SOURCE RECORDS
/-- SEARCH.CASCADE_SET at its sealed place: R243's checks; then BUSY when the two generations do not fit (log entry 140), and
UNIT_OFFLINE when an entry would be written into a lost pair (R242). -/
def cascadeCheck (c : SealedCmd) (s : State) : Res :=
  let b := c.cmd.args
  let t := s.store.tables
  let t1 := t.setCascade b (s.tb.measure + 1) (Config.placement s.store.draws)
  let tables := [Table.peer, .acl]
  if u8 b 1 ≠ s.lks.chipId ∨ u8 b 0 ≤ u8 b 1 then refuse s .range
  else if u8 b 0 ≠ 1 ∧ tables.any (fun tb => decide (t1.capacity tb < t1.valid tb)) then refuse s .busy
  else if tables.any fun tb => (written (t.entries tb) (t1.entries tb)).any fun e => s.pairLost (e.addr / 8192) then
    refuse s .unitOffline
  else okay s []

/-- SEARCH.CASCADE_SET: checked at its sealed place, in force from the boundary. -/
def cmdSearchCascadeSet : CmdDef :=
  { CmdDef.base 0x0506 .sealedBoundary .sec (· == 4) cascadeCheck with
    pre := fun _ b => if u8 b 0 = 0 ∨ 4 < u8 b 0 ∨ ¬ (u8 b 2 = 1 ∨ u8 b 2 = 2) then some .range else none
    later := fun c s =>
      let t1 := s.store.tables.setCascade c.cmd.args s.tb.measure (Config.placement s.store.draws)
      okay ((s.drawn.setTables t1).modLks fun a => { a with turn := 0, txn := 0, lost := false, goodTurns := 0 }) [] }

/-- Put a switch measure among those to come, ascending. -/
def putSwitch (e : Nat) : List Nat → List Nat
  | [] => [e]
  | x :: xs => if e < x then e :: x :: xs else if e = x then x :: xs else x :: putSwitch e xs

/-- SEARCH.CASCADE_SWITCH at its sealed place. -/
def cascadeSwitch (c : SealedCmd) (s : State) : Res :=
  let e := fld c.cmd.args 0 6
  if e < c.adm + 4 ∨ c.adm + 64 < e then refuse s .range
  else
    let t := s.store.tables.settled c.adm
    match t.cascade with
    | none => refuse s .notFound
    | some k => okay (s.setTables { t with cascade := some { k with switches := putSwitch e k.switches } }) []

/-- SEARCH.CASCADE_SWITCH. -/
def cmdSearchCascadeSwitch : CmdDef := .base 0x0507 .sealedNow .mgmt (· == 8) cascadeSwitch

/-! ## PROBE, STATS (R389) -/

/-- SEARCH.PROBE at its grant: the first match as it stands in this chip's pairs. Over a cascade the first match can be another
chip's entry, whose address and priority are not this block's state: free values (log entry 19). -/
def probe (c : SealedCmd) (s : State) : Res :=
  let b := c.cmd.args
  match Table.ofNum (u8 b 0) with
  | none | some .unassigned => refuse s .range
  | some tb =>
    let w := (s.store.tables.shape tb).width
    let word := fld b 4 (16 * w)
    let found := fun (addr tag prio : Nat) => be 1 1 ++ zeros 3 ++ be 4 addr ++ be 4 tag ++ be 2 prio ++ be 2 0
    if b.length ≠ 4 + 16 * w then refuse s .range
    else if s.tableLost tb then refuse s .unitOffline
    else
      let s1 := s.consult tb word
      let (addr, s2) := s1.draw 16
      let (prio, s3) := s2.draw 12
      let others := fun (lower : Bool) => (Config.cascadeHit lower tb.num s.tb.measure word).map fun tag => found addr tag prio
      okay s3 ((s1.overChips tb others ((s1.search tb word).map fun e => found e.addr e.tag e.prio)).getD (zeros 16))

/-- SEARCH.PROBE. -/
def cmdSearchProbe : CmdDef := .base 0x0508 .immediate .rt (fun n => 20 ≤ n && n ≤ 68) probe

/-- SEARCH.STATS's result. -/
def State.searchStats (s : State) : Bytes :=
  let t := s.store.tables
  ([Table.peer, .acl, .route, .automaton].flatMap fun tb =>
    be 4 (t.valid tb) ++ be 4 (t.capacity tb) ++ be 8 ((s.lks.searches.toList[tb.num - 1]?).getD 0)) ++
  be 4 s.lks.repairs ++ be 4 s.lks.rebuilds ++ be 4 s.lks.moves ++ be 4 s.lks.turns

/-- SEARCH.STATS. -/
def cmdSearchStats : CmdDef := .base 0x0509 .immediate .rt (· == 0) fun _ s => okay s s.searchStats

/-! ## Repair and scrub (R221, R238 to R241) -/

/-- Larkspur runs: out of reset, in Start-up, Service or Quiesce (Table 9.9). -/
def State.larkspurRuns (s : State) : Bool :=
  !s.power.inReset && match s.power.mode with
  | .startup => true
  | .service => true
  | .quiesceStop => true
  | .quiesceCustody => true
  | .custody => false
  | .recovery => false

/-- The banks that are DEGRADED, ascending. -/
def State.weakBanks (s : State) : List Nat := (List.range 16).filter fun b => s.effective (0x4000 + b) == .degraded

/-- The array units of a measure's scrub reads: 256 in ascending order; with DEGRADED banks, every second read is theirs (R238,
Table 9.7; log entry 139). -/
def State.scrubReads (s : State) : List Nat :=
  let weak := s.weakBanks
  if weak.isEmpty then (List.range 256).map fun i => (s.lks.scrubAt + i) % 131072
  else (List.range 128).flatMap fun i =>
    let j := s.lks.weakAt + i
    [(s.lks.scrubAt + i) % 131072, (weak[j / 8192 % weak.length]?).getD 0 * 8192 + j % 8192]

/-- The scrub of a measure, once (R238). -/
def State.scrub (s : State) : State :=
  if s.lks.scrubbed then s
  else
    let n := s.weakBanks.length
    (s.scrubReads.foldl State.compareUnit s).modLks fun a =>
      { a with
        scrubbed := true
        scrubAt := (a.scrubAt + if n = 0 then 256 else 128) % 131072
        weakAt := if n = 0 then 0 else (a.weakAt + 128) % (8192 * n) }

/-- LARKSPUR_SCRUB: errors that have struck (log entry 139), and the scrub of a measure that had idle array cycles (R53, R238). -/
def execLarkspurScrub (upsets : List Upset) (s : State) : Out :=
  if s.larkspurRuns then
    .next ((s.modLks fun a => upsets.foldl LksArray.strike a).scrub.modLks fun a => { a with noIdle := 0, forced := false })
  else .next s

/-- LARKSPUR_FORCED_SCRUB: after 64 measures without an idle cycle, scrub takes one cycle in every 64 (R53). -/
def execLarkspurForcedScrub (s : State) : Out :=
  .next (if s.larkspurRuns ∧ 64 ≤ s.lks.noIdle then (s.modLks fun a => { a with forced := true }).scrub else s)

/-- Free slots of interval `j`. -/
def freeIn (holes : Nat) (used : List Nat) (j : Nat) : Nat :=
  ((List.range holes).filter fun i => !used.contains (j * holes + i)).length

/-- The move that brings the nearest spare hole one place nearer to the first interval without one: from slot, to slot (R232). Only
an interval with more than one hole gives one up; where the slot before it is free too, that hole moves on first. -/
def moveFor (l : Slots) (holes : Nat) (used : List Nat) : Option (Nat × Nat) :=
  let spare := fun (i : Nat) => !used.contains i && decide (2 ≤ freeIn holes used (i / holes))
  ((List.range (l.count / holes)).find? fun j => freeIn holes used j == 0).bind fun j =>
    match (List.range l.count).find? (fun i => decide ((j + 1) * holes ≤ i) && spare i), (List.range (j * holes)).reverse.find? spare with
    | some h, _ => some (if used.contains (h - 1) then (h - 1, h) else (h - 2, h - 1))
    | none, some h => some (if used.contains (h + 1) then (h + 1, h) else (h + 2, h + 1))
    | none, none => none

/-- ONE_PLACE_MOVE: one entry of an address-ordered table goes into the free slot next to it (R232). -/
def execOnePlaceMove (table : Fin 5) (s : State) : Out :=
  match Table.ofNum table with
  | none => .next s
  | some tb =>
    let t := s.store.tables
    let p := t.shape tb
    let l := t.slots tb
    if !s.larkspurRuns || !p.ordered || p.holes == 0 then .next s else
    match moveFor l p.holes ((t.entries tb).map fun e => l.index e.addr) with
    | none => .next s
    | some (a, b) =>
      let t1 := t.mapAddr tb fun addr => if l.index addr = a then l.addr b else addr
      .next ((s.setTables t1).modLks fun k => { k with moves := bump k.moves })

/-- SHADOW_REBUILD: a pair's entries are written anew from namespace 0, into the array and the shadow, and its table's searches go on
(R239). -/
def execShadowRebuild (pair : Fin 8) (s : State) : Out :=
  .next (if s.larkspurRuns && s.lks.rebuild.any fun r => r.1 == pair.val then
    (s.modLks fun a =>
      { a with
        rebuild := a.rebuild.filter fun r => r.1 != pair.val
        rebuilds := bump a.rebuilds
        cells := a.cells.filter fun f => f.stuck || f.pos / 16384 != pair.val
        shadow := a.shadow.filter fun f => f.pos / 16384 != pair.val }).report 0x0702 5 (be 1 pair)
  else s)

/-- Every unit of a bank is rewritten from the shadow (R241). -/
def LksArray.rewriteBank (a : LksArray) (bank : Nat) : LksArray :=
  ((a.cells.map (·.pos) ++ a.shadow.map (·.pos)).filter fun p => p / 8192 == bank).foldl LksArray.rewrite a

/-- BANK_REQUALIFY (R241, Table 9.7): a FENCED bank that passes rises at the next boundary, and one with cells that cannot be rewritten
does not pass; a second failure lowers it to OFFLINE, where it stays until a start-up. A bank of a lost cascade's table does not
rise (R247). -/
def execBankRequalify (bank : Fin 16) (passed : Bool) (s : State) : Out :=
  let id := 0x4000 + bank.val
  let cascaded := match s.store.tables.cascade with
    | some c => s.lks.lost && (s.store.tables.pairsOf c.table).contains (bank.val / 2)
    | none => false
  if s.dataView id ≠ .fenced ∨ !s.larkspurRuns then .next s
  else if passed && !s.lks.cells.any fun f => f.stuck && f.pos / 8192 == bank.val then
    .next (if cascaded then s else
      (s.modUnit id fun u => { u with qualified := true, events2 := [] }).modLks fun a => a.rewriteBank bank)
  else
    let s1 := s.modUnit id fun u => { u with events2 := s.tb.measure :: u.events2 }
    .next (if 2 ≤ ((s1.unit id).map (·.events2.length)).getD 0 then s1.lowerData id .offline else s1)

/-! ## Cascade bus (R244, R245, R247) -/

/-- Banks of the cascaded table. -/
def State.cascadeBanks (s : State) : List Nat := match s.store.tables.cascade with
  | some c => (s.store.tables.pairsOf c.table).flatMap fun k => [2 * k, 2 * k + 1]
  | none => []

/-- One well-formed turn more; after 1,024 in a row a lost cascade's views requalify (R247). -/
def State.goodTurn (s : State) : State :=
  let s1 := s.modLks fun a => { a with goodTurns := a.goodTurns + 1 }
  if s.lks.lost ∧ 1024 ≤ s1.lks.goodTurns then
    s1.cascadeBanks.foldl (fun t b => t.modUnit (0x4000 + b) fun u => { u with qualified := u.data == .fenced })
      (s1.modLks fun a => { a with lost := false })
  else s1

/-- The cascade is lost: the pairs of the cascaded table lower their views to FENCED (R247). -/
def State.loseCascade (s : State) : State :=
  s.cascadeBanks.foldl (fun t b => t.lowerData (0x4000 + b) .fenced) (s.modLks fun a => { a with lost := true, goodTurns := 0 })

/-- The result bytes have the form of Table 9.8: a winner's number and tag, or the highest chip and zeros. -/
def resultForm (chips : Nat) (b : Bytes) : Bool :=
  b.length == 4 &&
  ((decide (0xA4 ≤ u8 b 0) && decide (u8 b 0 < 0xA4 + chips) && decide (u8 b 1 < 16)) || (u8 b 0 == 0xA0 + (chips - 1) && fld b 1 3 == 0))

/-- The header of a transaction: the chip whose turn it is drives it, with its own number and count (R244). -/
def State.cascadeHeader (s : State) (header : Byte) : Nat :=
  if s.lks.turn = s.lks.chipId then s.lks.chipId * 64 + header.toNat / 16 % 4 * 16 + s.lks.txn else header.toNat

/-- This chip's part in a search transaction (Table 9.8): its own match against MATCH_IN, which is tied low at chip 0. The winner
drives the result, or with no match at all the highest chip; else the bytes are another chip's. A result without the form of the
table loses the cascade. -/
def State.cascadeSearch (s : State) (c : Cascade) (word : Bytes) (matchIn : Bool) (result : Bytes) : State :=
  let s1 := s.consult c.table (beNat word)
  let own := s1.search c.table (beNat word)
  let high := matchIn && decide (0 < s.lks.chipId)
  let bytes := match own with
    | some e => if high then none else some (be 1 (0xA4 + s.lks.chipId) ++ be 3 e.tag)
    | none => if !high && s.lks.chipId + 1 == c.chips then some (be 1 (0xA0 + s.lks.chipId) ++ zeros 3) else none
  let s2 := s1.modLks fun a => { a with matchOut := high || own.isSome, result := bytes.getD result, wins := bytes.isSome }
  if resultForm c.chips (bytes.getD result) then s2 else s2.loseCascade

/-- CASCADE_TRANSACTION (R244, R245): the header of the chip whose turn it is, and a pass, which ends the turn, or a search. A byte
that another chip drives as a header out of its turn starts nothing (log entry 141). -/
def execCascadeTransaction (header : Byte) (word : Bytes) (matchIn : Bool) (result : Bytes) (s : State) : Out :=
  match s.store.tables.cascade with
  | none => .next s
  | some c =>
    let h := s.cascadeHeader header
    if !s.larkspurRuns || h / 64 != s.lks.turn then .next s else
    let s1 := s.modLks fun a => { a with txn := (h + 1) % 16, header := h }
    if h / 16 % 4 = 0 then .next ((s1.modLks fun a => { a with turn := (a.turn + 1) % c.chips, turns := bump a.turns }).goodTurn)
    else if h / 16 % 4 ≠ c.table.num then .next s1
    else .next (s1.cascadeSearch c word matchIn result)

/-- CASCADE_LOSS (R247), while Larkspur runs. -/
def execCascadeLoss (_why : CascadeLoss) (s : State) : Out :=
  .next (if s.larkspurRuns && s.store.tables.cascade.isSome then s.loseCascade else s)

/-- CASCADE_GENERATION_COPY (R246): once every list sealed before E has executed, the old generation becomes a copy of the
new one. -/
def execCascadeGenerationCopy (s : State) : Out :=
  match s.store.tables.cascade.bind fun c => c.switches.head? with
  | none => .next s
  | some e =>
    .next (if !s.larkspurRuns || decide (s.tb.measure < e) || s.seq.sealed.any fun l => decide (l.measure < e) then s
      else s.setTables s.store.tables.copyGeneration)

EXERCISE DESCRIPTION
From the top of the listing above, restate each line word for word up to and including the line with "okay ((s.drawn.setTables t1).modLks"; add nothing else.

THE ANSWER
/-- SEARCH.CASCADE_SET at its sealed place: R243's checks; then BUSY when the two generations do not fit (log entry 140), and
UNIT_OFFLINE when an entry would be written into a lost pair (R242). -/
def cascadeCheck (c : SealedCmd) (s : State) : Res :=
  let b := c.cmd.args
  let t := s.store.tables
  let t1 := t.setCascade b (s.tb.measure + 1) (Config.placement s.store.draws)
  let tables := [Table.peer, .acl]
  if u8 b 1 ≠ s.lks.chipId ∨ u8 b 0 ≤ u8 b 1 then refuse s .range
  else if u8 b 0 ≠ 1 ∧ tables.any (fun tb => decide (t1.capacity tb < t1.valid tb)) then refuse s .busy
  else if tables.any fun tb => (written (t.entries tb) (t1.entries tb)).any fun e => s.pairLost (e.addr / 8192) then
    refuse s .unitOffline
  else okay s []

/-- SEARCH.CASCADE_SET: checked at its sealed place, in force from the boundary. -/
def cmdSearchCascadeSet : CmdDef :=
  { CmdDef.base 0x0506 .sealedBoundary .sec (· == 4) cascadeCheck with
    pre := fun _ b => if u8 b 0 = 0 ∨ 4 < u8 b 0 ∨ ¬ (u8 b 2 = 1 ∨ u8 b 2 = 2) then some .range else none
    later := fun c s =>
      let t1 := s.store.tables.setCascade c.cmd.args s.tb.measure (Config.placement s.store.draws)
      okay ((s.drawn.setTables t1).modLks fun a => { a with turn := 0, txn := 0, lost := false, goodTurns := 0 }) [] }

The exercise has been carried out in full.